An important question is whether thermoregulation may be achieved simply with resting heat production rates as occurs in swarms (Heinrich, 1981). CO₂ production of honeybees engaged in moderate activity such as slow walking and cleaning appendages averages 10·1 ml CO₂g⁻¹ h⁻¹ (Louw & Hadley, 1985). Assuming a Q₁₀ of 2 and RQ = 1 (Southwick, 1985), at 21 °C will be 22 ml O₂g-thorax⁻¹ h⁻¹, and resting metabolism will provide roughly 90 % (on the brood) and 55 % (off the brood) of the heat production necessary for the 4·1 °C elevation of T_ths over T_a. However, in Louw & Hadley’s study, muscle activity was not measured. Bumblebees monitored to exclude the possibility of flight muscle activity have a resting VQ₂ of 2mlCO₂g-thorax⁻¹ h⁻¹ at 21°C (Kammer & Heinrich, 1974). If metabolism is similar in honeybees, then metabolism without flight muscle activity will contribute only 10 % (on the brood) and 5 % (off the brood) of the heat necessary to achieve the average T_ths−T_a. Thoracic temperatures of individual bees implanted with thermocouples and exposed to cooling frame temperatures exhibited intermittent rises and falls (Kronenberg & Heller, 1982). This supports the hypothesis that shivering thermogenesis by individual bees is necessary for thermoregulation in cold-exposed frames of bees prior to clustering.

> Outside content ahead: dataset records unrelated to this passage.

/-- A law engine `LAW00` to `LAW15` (R23). -/
abbrev LawId := Fin 16
/-- A gate side; number n stands for `GS(n+1)` (R27). -/
abbrev GsId := Fin 35
/-- A sense cluster `SNS00` to `SNS11` (R26). -/
abbrev SnsId := Fin 12
/-- An analog input, and its window monitor (R175). -/
abbrev WinId := Fin 48
/-- A converted channel: 0 to 47 are `AIN00` to `AIN47`, 48 to 53 the shunt channels 1A, 1B, 2A, 2B, 3A, 3B (R175). -/
abbrev ChanId := Fin 54
/-- A CAN controller (R416). -/
abbrev CanId := Fin 3
/-- A check-value unit (R430). -/
abbrev ChkId := Fin 8
/-- Actuator a is number a - 1 (R291). -/
abbrev ActId := Fin 3
/-- A replica of a law cluster (R110). -/
abbrev RepId := Fin 3
/-- A ring (R348). -/
abbrev RingId := Fin 16
/-- A transaction slot (R369). -/
abbrev SlotId := Fin 4

/-- The common header of a host-to-device ring entry, without its `TYPE` (R349). -/
structure RecHdr where
  flags  : Byte
  tag    : Half
  atTide : Word
deriving DecidableEq, Repr

/-- One slot of a SETPOINT record (R355). -/
structure SpSlot where
  law   : Byte
  index : Byte
  value : F32
deriving DecidableEq, Repr

/-- The three pin samples of a law cluster's replicas for one input, replica 0 first (R119). -/
structure Tri (α : Type) where
  r0 : α
  r1 : α
  r2 : α
deriving DecidableEq, Repr

/-- What one replica of a law cluster samples at its pins at the start of a run (R119, R291, R94, R218). -/
structure PinSample where
  /-- quadrature count of the region's encoder, and whether an index pulse has been seen since reset -/
  encCount  : Half
  encIndex  : Bool
  /-- both tracks changed between two samples since the last run (R219) -/
  encFault  : Bool
  /-- last complete period and last high time of `SETP0` and `SETP1`, in 2.5 ns cycles; 0 for none (R94) -/
  sp0Period : Word
  sp0High   : Word
  sp1Period : Word
  sp1High   : Word
  /-- time since the last rising edge of `SETP0` and `SETP1`, in 2.5 ns cycles (R95) -/
  sp0Since  : Word
  sp1Since  : Word
  /-- levels of the actuator's three hall inputs, U in bit 0 (R291) -/
  hall      : BitVec 3
  /-- time between the last two hall edges, and since the last edge, in 2.5 ns cycles (R293) -/
  edgeTicks : Word
  sinceEdge : Word
deriving DecidableEq, Repr

/-- How one replica's crossing of the sample set and its agreement round went: taken; taken, but its pin samples had not reached the others
by cycle 31 (R120); or not acknowledged within 8 sender cycles (R113). -/
inductive Ack
  | taken | mute | late
deriving DecidableEq, Repr

/-- What the voter receives from one replica (R114): the bundle of a fault-free run, another one with the output words and the signature it
carries, or none. -/
inductive Bundle
  | good | odd (outs : List Word) (sig : Word) | missing
deriving DecidableEq, Repr

/-- What a replica's storage reads back while a check signature is formed over its words: every word as written, or the word at one position
as another value (R122, R132). -/
abbrev Readback := Option (Half × Word)

/-- What the two voter copies see at the end of a run (R111, R114). -/
structure VoteObs where
  bundles     : Tri Bundle
  copiesAgree : Bool
deriving DecidableEq, Repr

/-- The entry of a sense sequence that ends (R177, R181). -/
inductive ScanEntry
  /-- sequence entry e with its raw code and over-range flag -/
  | seq (e : Fin 16) (raw : Half) (ovr : Bool)
  /-- the converter check at VREF/4 (low) or 3 VREF/4 -/
  | check (low : Bool) (raw : Half)
  /-- the readback of the DAC whose turn it is -/
  | readback (raw : Half)
deriving DecidableEq, Repr

/-- Which read of host memory is meant (R336). -/
inductive HostRead
  | manifest | ring (n : RingId)
deriving DecidableEq, Repr

/-- A received TLP that is discarded (R336). -/
inductive BadTlp
  | completion (r : HostRead) | other
deriving DecidableEq, Repr
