-- ==== Sys2Proof/Machine/Setup.lean ====
section
/-! DEFINITION. The setup registers a host writes (R14, R17, R18), the tide and region periods they fix (R62 to R67), and the
joint judgement of the period words (R69, R498). -/

namespace Sys2Proof.Machine

/-- When a written value takes effect (R17). -/
inductive Applies
  | atOnce
  /-- at the first start of a region's period after the acknowledgement -/
  | period (r : RegionId)
  /-- the period words of R498, judged together at the tide boundary -/
  | boundary
deriving DecidableEq, Repr

/-- A setup register the host can write: writable bits, reset value and when it applies. -/
structure SRow where
  mask  : Nat
  reset : Nat
  app   : Applies
deriving DecidableEq, Repr

/-- The reset ratios of R80 by region code. -/
def resetRatio (c : Nat) : Nat := [1, 1, 4, 4, 5, 2, 5].getD c 1

/-- The writable setup registers: R80, R263, R332, R363, R413, R480, and the selectors of R45, R128, R170. Registers with bits
that act when written or that the device sets stand elsewhere. -/
def setupRow (o : Nat) : Option SRow :=
  if o = 0x1000 then some ⟨3, 0, .period .sup⟩
  else if o = 0x1004 then some ⟨0xFFFFFFFF, 40000, .boundary⟩
  else if o = 0x1008 then some ⟨0xFFFFFFFF, 0, .boundary⟩
  else if o = 0x100C then some ⟨0xFFFFFFFF, 0, .period .sup⟩
  else if o = 0x1014 then none
  else if 0x1010 ≤ o ∧ o ≤ 0x1028 ∧ o % 4 = 0 then some ⟨0x1FF, resetRatio ((o - 0x1010) / 4), .boundary⟩
  else if o = 0x102C then some ⟨0xF, 5, .boundary⟩
  else if o = 0x1228 then some ⟨0x7F, 0, .atOnce⟩
  else if o = 0x2000 then some ⟨3, 0, .period .hst⟩
  else if o = 0x2004 ∨ o = 0x2008 ∨ o = 0x200C ∨ o = 0x2010 then some ⟨0xFFFFFFFF, 0, .period .hst⟩
  else if o = 0x2014 then some ⟨0xFFFFFFFF, 4000, .period .hst⟩
  else if o = 0x2018 then some ⟨0x1FFF, 10, .period .hst⟩
  else if o = 0x2020 then some ⟨0x701FF, 1, .period .hst⟩
  else if o = 0x202C then some ⟨0x1F, 0x1F, .atOnce⟩
  else if 0x2040 ≤ o ∧ o < 0x2140 ∧ o % 4 = 0 then
    (if o % 16 = 0 then some ⟨0xFFFFFFFF, 0, .period .hst⟩
     else if o % 16 = 4 then some ⟨0xFFFFFFFF, 0, .period .hst⟩
     else if o % 16 = 8 then some ⟨0x1F010F, 4, .period .hst⟩ else none)
  else if 0x2140 ≤ o ∧ o < 0x21A0 ∧ o % 4 = 0 then some ⟨0xFFFF, 0, .period .hst⟩
  else if o = 0x5000 then some ⟨1, 0, .period .spn⟩
  else if o = 0x5004 then some ⟨0xFFFFFFFF, 0, .period .spn⟩
  else if o = 0x9000 then some ⟨0x3F, 2, .period .hst⟩
  else if o = 0xB000 then some ⟨3, 3, .period .sup⟩
  else if o = 0xB004 then some ⟨0xFFFFFFFF, 0, .period .sup⟩
  else none

/-- The reset value of a setup register; a register the host cannot write has none here. -/
def setupReset (o : Nat) : Word :=
  match setupRow o with
  | none => 0
  | some r => BitVec.ofNat 32 r.reset

/-- The value of a setup register in force. -/
def State.cfg (s : State) (o : Nat) : Word := mapGet setupReset s.setup o
def State.cfgN (s : State) (o : Nat) : Nat := (s.cfg o).toNat
/-- A bit field of a setup register in force. -/
def State.cfgF (s : State) (o lo w : Nat) : Nat := s.cfgN o / 2 ^ lo % 2 ^ w
def State.cfgBit (s : State) (o i : Nat) : Bool := (s.cfgN o).testBit i

/-- What a read returns: a value written and not yet in force, else the value in force (R18). -/
def State.cfgRead (s : State) (o : Nat) : Word := (mapFind s.setupPend o).getD (s.cfg o)

/-! ### Periods -/

/-- Ticks of the tide in force (R62). -/
def State.tideTicks (s : State) : Nat := s.cfgN 0x1004

/-- The BAR0 offset of a region's ratio (R80). -/
def ratioOfs (r : RegionId) : Nat := 0x1010 + 4 * regCode r

/-- A region's ratio; that of HST is fixed at 1 (R66). -/
def State.ratio (s : State) (r : RegionId) : Nat := if r = .hst then 1 else s.cfgN (ratioOfs r)

/-- A region's period in ticks (R65). -/
def State.periodTicks (s : State) (r : RegionId) : Nat := s.tideTicks / s.ratio r

/-- The dual-active-bridge carrier period in ticks (R67). -/
def State.dabTicks (s : State) : Nat := s.periodTicks .chg / s.cfgN 0x102C

/-- Ticks of the carrier period of a bridge (R138). -/
def State.carrierTicks (s : State) (b : BridgeId) : Nat := if isDab b then s.dabTicks else s.periodTicks (brgReg b)

/-- Ticks as seconds: one tick is 2.5 ns (R10). -/
def ticksSec (n : Nat) : F32 := F.ofRat (Int.ofNat (25 * n)) (10 ^ 10)

/-- What is left of the safety timer, in ticks: it counts device time from the session's start, whatever happens (R282). -/
def State.timerLeft (s : State) : Nat := s.chg.timer - (s.tim.devTime - s.chg.timerAt).toNat

/-- Seconds as ticks, nearest. -/
def secTicks (x : F32) : Nat := (F.nearest ((F.toRat x).1 * 400000000) (F.toRat x).2).toNat

/-- The period T of a region in seconds. -/
def State.tSec (s : State) (r : RegionId) : F32 := ticksSec (s.periodTicks r)

/-- The engine's period t of the pseudocode (R82 ff.). -/
def State.lawT (s : State) (l : LawId) : F32 := s.tSec (lawReg l)

/-! ### Period words (R66, R67, R69, R498) -/

/-- The period words of R498, in ascending offset; the ratio of HST is read only. -/
def periodWords : List Nat := [0x1004, 0x1008, 0x1010, 0x1018, 0x101C, 0x1020, 0x1024, 0x1028, 0x102C]

/-- A candidate set of period words: the values that would be in force at the boundary. -/
structure Periods where
  tide  : Nat
  ratio : RegionId → Nat
  mult  : Nat
  sync  : Nat

/-- The values in force, with those pending on top (R498). -/
def State.periodsNext (s : State) : Periods :=
  { tide := (s.cfgRead 0x1004).toNat
    ratio := fun r => if r = .hst then 1 else (s.cfgRead (ratioOfs r)).toNat
    mult := (s.cfgRead 0x102C).toNat
    sync := (s.cfgRead 0x1008).toNat }

/-- The values in force. -/
def State.periodsNow (s : State) : Periods :=
  { tide := s.tideTicks, ratio := s.ratio, mult := s.cfgN 0x102C, sync := s.cfgN 0x1008 }

/-- R62, R66, R67, R76: the set is valid in itself. -/
def Periods.valid (p : Periods) : Bool :=
  decide (p.tide % 4000 = 0) && decide (20000 ≤ p.tide) && decide (p.tide ≤ 4000000) &&
  allRegs.all (fun r =>
    decide (1 ≤ p.ratio r) && decide (p.ratio r ≤ 256) && decide (p.tide % p.ratio r = 0) &&
    decide (4000 ≤ p.tide / p.ratio r)) &&
  decide (1 ≤ p.mult) && decide (p.mult ≤ 8) && decide (p.tide / p.ratio .chg % p.mult = 0) &&
  decide (1600 ≤ p.tide / p.ratio .chg / p.mult) &&
  decide (p.sync < p.tide)

end Sys2Proof.Machine
end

Drone cooling constants may be estimated from the allometric equation for bees reported by May (1976; drone thoracic mass averages 85 mg, J. Coehlo, personal communication). If drone cooling constants are increased 58% when frames are exposed to 15 °C as found for workers, drone thoracic conductance will be 0·488 cal g⁻¹ °C⁻¹ min⁻¹, and the average heat production of a drone will be 0·145 cal bee⁻¹. Accordingly, each drone will contribute l·5 times as much heat as a worker to colonial thermogenesis, mainly because drones are larger.

It is unclear why drones should invariably be located within the centre of the clusters. Drones are inferior to workers in thermoregulation at temperatures below 25 °C (Cahill & Lustick, 1976), so perhaps their location within the cluster centre, where temperatures are higher, allows their continued contribution to colonial thermogenesis. Alternatively, drone presence in cluster centres may increase sperm viability. Honeybee sperm decreases in viability in vitro below 15°C (J. Harbo, personal communication). Males of the eusocial Hymenoptera rarely contribute to colony welfare (Wilson, 1971). This study and the observations by Cameron (1985) on bumble-bees demonstrate that drone contribution to colony heat production represents an exception to the general lack of altruism by male Hymenoptera. However, the energetic cost of this behaviour is low.

Individual bees seek out environmental temperatures near 35 °C (Heran, 1952). The pattern of thermoregulation demonstrated here is not compatible with a simple model where individuals attempt to maintain their own body temperature near the preferred temperature for individual honeybees, as has been hypothesized for swarms and clusters within the hive (Heinrich, 1985). Bees on the frame periphery allow their thoracic temperatures to drop to an average of 25 °C. However, the attraction of bees to the brood area may be partly due to behavioural thermoregulation. These experiments suggest that honeybee brood warming before clustering is due to relatively uniform heat production by individual bees combined with the attraction of bees to the brood area.

This project was supported in part by a Sigma Xi Grant-in-aid of Research and a Graduate Research Award from the University of Colorado to JMH, and by NIH grant AM 31243 to T. T. Gleeson. I thank my advisor, Dr T. T. Gleeson, for guidance beyond the call of duty, and J. Fewell for exceptional support, help and advice. M. Breed, J. Coehlo and three anonymous reviewers provided many helpful comments.